◆ Supplied material:
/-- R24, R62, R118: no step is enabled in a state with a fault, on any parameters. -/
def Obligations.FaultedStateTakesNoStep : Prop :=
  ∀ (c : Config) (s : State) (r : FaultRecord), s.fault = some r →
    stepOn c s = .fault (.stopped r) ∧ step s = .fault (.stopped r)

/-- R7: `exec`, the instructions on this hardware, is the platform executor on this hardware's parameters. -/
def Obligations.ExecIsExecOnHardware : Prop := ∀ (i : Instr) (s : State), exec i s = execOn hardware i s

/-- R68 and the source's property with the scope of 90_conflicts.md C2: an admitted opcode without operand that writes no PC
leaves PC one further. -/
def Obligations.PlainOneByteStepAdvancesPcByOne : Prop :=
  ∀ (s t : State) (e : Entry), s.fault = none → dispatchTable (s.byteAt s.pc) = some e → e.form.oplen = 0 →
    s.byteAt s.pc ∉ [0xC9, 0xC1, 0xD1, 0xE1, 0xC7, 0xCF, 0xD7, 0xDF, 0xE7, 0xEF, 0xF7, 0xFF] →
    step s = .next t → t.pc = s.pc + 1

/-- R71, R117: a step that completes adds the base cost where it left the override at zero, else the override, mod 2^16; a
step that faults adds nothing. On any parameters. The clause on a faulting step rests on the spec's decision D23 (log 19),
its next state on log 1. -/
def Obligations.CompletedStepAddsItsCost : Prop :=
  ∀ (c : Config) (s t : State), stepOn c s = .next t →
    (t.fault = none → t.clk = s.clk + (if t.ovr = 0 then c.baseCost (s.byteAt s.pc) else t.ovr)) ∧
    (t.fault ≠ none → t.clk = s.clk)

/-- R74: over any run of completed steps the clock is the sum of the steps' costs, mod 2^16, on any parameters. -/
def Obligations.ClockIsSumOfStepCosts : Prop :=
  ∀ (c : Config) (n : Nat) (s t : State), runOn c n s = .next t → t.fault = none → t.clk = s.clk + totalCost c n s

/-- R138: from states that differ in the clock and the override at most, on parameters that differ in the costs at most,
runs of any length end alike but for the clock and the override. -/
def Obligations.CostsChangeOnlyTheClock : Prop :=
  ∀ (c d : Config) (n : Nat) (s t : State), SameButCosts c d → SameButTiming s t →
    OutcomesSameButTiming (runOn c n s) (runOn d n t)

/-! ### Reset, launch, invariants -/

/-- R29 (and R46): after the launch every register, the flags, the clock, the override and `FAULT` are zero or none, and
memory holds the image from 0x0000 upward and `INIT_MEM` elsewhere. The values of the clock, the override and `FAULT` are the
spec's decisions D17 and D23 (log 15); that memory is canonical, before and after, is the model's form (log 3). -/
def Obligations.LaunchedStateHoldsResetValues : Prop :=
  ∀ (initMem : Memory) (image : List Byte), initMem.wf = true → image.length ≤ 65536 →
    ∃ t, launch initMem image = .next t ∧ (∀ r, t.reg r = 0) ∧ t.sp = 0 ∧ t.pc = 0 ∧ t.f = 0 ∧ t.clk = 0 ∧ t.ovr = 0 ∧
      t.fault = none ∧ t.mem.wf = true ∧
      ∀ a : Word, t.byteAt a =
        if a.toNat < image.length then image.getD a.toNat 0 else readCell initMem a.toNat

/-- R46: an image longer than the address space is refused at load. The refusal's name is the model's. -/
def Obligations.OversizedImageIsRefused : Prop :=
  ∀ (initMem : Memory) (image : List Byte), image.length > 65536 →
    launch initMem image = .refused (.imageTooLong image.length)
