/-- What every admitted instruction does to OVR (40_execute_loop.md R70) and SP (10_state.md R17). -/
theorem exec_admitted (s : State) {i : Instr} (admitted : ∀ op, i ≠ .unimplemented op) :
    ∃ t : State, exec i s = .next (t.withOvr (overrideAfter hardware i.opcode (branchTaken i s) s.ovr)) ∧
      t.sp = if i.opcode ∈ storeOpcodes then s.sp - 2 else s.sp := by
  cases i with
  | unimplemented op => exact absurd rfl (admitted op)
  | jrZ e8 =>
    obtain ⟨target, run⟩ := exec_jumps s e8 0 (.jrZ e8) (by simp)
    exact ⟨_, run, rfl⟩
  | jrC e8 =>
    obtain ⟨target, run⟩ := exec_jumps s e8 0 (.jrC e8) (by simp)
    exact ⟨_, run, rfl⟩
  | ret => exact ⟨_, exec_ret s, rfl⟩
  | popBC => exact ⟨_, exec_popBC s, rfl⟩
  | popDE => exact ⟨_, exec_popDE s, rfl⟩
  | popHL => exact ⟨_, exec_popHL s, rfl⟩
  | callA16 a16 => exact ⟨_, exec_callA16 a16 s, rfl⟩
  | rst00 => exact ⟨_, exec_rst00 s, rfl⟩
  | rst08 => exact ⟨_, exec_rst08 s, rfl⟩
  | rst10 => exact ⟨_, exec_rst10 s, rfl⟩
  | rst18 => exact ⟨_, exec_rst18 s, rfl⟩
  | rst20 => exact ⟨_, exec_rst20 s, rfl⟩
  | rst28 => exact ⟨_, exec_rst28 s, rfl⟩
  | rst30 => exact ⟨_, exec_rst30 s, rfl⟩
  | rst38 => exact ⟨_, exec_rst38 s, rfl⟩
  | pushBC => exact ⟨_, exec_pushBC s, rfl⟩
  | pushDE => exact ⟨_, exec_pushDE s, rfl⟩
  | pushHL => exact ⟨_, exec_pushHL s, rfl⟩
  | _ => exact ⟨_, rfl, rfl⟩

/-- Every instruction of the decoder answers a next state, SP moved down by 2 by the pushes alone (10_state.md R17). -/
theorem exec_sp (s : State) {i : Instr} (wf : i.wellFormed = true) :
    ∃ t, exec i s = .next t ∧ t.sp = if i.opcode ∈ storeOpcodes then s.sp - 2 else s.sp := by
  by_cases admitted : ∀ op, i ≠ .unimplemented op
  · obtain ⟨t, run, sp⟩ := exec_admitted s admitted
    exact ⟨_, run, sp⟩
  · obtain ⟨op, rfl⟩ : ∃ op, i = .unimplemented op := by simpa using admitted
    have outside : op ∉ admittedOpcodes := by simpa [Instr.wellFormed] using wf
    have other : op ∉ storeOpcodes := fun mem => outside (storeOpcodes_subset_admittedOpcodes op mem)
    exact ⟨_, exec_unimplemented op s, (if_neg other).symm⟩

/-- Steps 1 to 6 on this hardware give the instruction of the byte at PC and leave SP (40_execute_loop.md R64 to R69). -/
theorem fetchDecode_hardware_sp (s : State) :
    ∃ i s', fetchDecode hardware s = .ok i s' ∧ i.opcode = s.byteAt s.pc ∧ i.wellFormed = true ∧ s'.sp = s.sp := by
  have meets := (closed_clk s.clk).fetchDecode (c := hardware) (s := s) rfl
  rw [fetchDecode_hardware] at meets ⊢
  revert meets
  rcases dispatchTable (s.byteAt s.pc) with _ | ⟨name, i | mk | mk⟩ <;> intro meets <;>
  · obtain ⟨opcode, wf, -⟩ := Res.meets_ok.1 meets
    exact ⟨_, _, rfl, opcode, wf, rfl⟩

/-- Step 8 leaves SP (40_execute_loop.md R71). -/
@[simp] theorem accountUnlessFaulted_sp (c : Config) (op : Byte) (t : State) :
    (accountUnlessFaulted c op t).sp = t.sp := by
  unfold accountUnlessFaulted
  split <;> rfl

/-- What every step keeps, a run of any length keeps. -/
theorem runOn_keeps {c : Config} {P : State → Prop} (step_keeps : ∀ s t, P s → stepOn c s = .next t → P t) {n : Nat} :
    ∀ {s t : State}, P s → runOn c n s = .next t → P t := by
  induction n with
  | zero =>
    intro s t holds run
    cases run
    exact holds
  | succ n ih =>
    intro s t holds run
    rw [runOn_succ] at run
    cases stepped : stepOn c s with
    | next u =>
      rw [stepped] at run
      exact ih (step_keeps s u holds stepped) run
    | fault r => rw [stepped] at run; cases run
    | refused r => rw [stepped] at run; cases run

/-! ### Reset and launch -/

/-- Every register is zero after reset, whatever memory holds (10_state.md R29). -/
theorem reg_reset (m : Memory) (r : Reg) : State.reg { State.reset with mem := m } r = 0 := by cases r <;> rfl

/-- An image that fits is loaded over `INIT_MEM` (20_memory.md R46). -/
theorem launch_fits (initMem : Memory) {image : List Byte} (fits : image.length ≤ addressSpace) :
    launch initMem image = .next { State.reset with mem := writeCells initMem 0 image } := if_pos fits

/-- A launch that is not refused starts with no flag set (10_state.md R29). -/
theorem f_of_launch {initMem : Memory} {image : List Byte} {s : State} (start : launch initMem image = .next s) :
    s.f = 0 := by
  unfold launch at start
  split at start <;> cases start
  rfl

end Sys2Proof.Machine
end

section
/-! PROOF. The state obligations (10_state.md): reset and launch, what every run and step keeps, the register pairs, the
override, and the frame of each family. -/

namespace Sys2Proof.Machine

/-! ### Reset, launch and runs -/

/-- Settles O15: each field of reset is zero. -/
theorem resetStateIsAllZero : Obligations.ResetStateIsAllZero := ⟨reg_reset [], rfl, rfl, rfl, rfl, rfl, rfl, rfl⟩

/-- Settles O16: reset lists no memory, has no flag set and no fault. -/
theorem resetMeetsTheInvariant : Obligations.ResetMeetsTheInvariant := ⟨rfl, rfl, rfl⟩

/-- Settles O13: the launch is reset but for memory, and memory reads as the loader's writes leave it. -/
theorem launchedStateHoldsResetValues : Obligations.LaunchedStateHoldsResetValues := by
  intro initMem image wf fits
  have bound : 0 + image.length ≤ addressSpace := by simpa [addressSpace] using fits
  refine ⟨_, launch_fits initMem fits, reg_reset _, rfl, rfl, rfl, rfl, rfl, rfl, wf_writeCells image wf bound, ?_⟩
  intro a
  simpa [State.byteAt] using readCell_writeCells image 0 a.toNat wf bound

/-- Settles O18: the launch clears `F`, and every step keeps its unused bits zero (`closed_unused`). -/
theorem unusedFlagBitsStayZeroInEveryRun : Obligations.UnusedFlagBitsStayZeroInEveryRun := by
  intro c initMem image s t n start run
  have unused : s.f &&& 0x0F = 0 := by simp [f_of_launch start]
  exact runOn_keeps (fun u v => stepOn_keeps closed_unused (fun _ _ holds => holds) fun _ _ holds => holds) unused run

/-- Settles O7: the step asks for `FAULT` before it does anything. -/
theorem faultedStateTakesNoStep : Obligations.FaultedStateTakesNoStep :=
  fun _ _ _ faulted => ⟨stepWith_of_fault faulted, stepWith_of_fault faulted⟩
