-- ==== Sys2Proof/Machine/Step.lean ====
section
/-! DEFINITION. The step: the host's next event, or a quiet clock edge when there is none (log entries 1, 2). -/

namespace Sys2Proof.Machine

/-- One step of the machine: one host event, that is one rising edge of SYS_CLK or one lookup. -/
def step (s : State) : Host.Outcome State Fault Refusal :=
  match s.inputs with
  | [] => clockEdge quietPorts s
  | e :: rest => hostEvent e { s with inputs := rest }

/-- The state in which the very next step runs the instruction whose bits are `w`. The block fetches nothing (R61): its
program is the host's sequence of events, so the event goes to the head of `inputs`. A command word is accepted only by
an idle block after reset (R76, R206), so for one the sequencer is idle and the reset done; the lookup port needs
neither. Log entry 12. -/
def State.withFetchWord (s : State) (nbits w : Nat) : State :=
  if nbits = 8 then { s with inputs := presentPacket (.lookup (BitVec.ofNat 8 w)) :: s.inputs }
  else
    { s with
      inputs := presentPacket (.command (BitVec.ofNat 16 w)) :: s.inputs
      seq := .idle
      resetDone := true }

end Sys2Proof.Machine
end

◆ Work to be completed: Look over the entries above and count the lines where the word "FaultedStateTakesNoStep" appears, then report only that count.

◆ Answer section: 2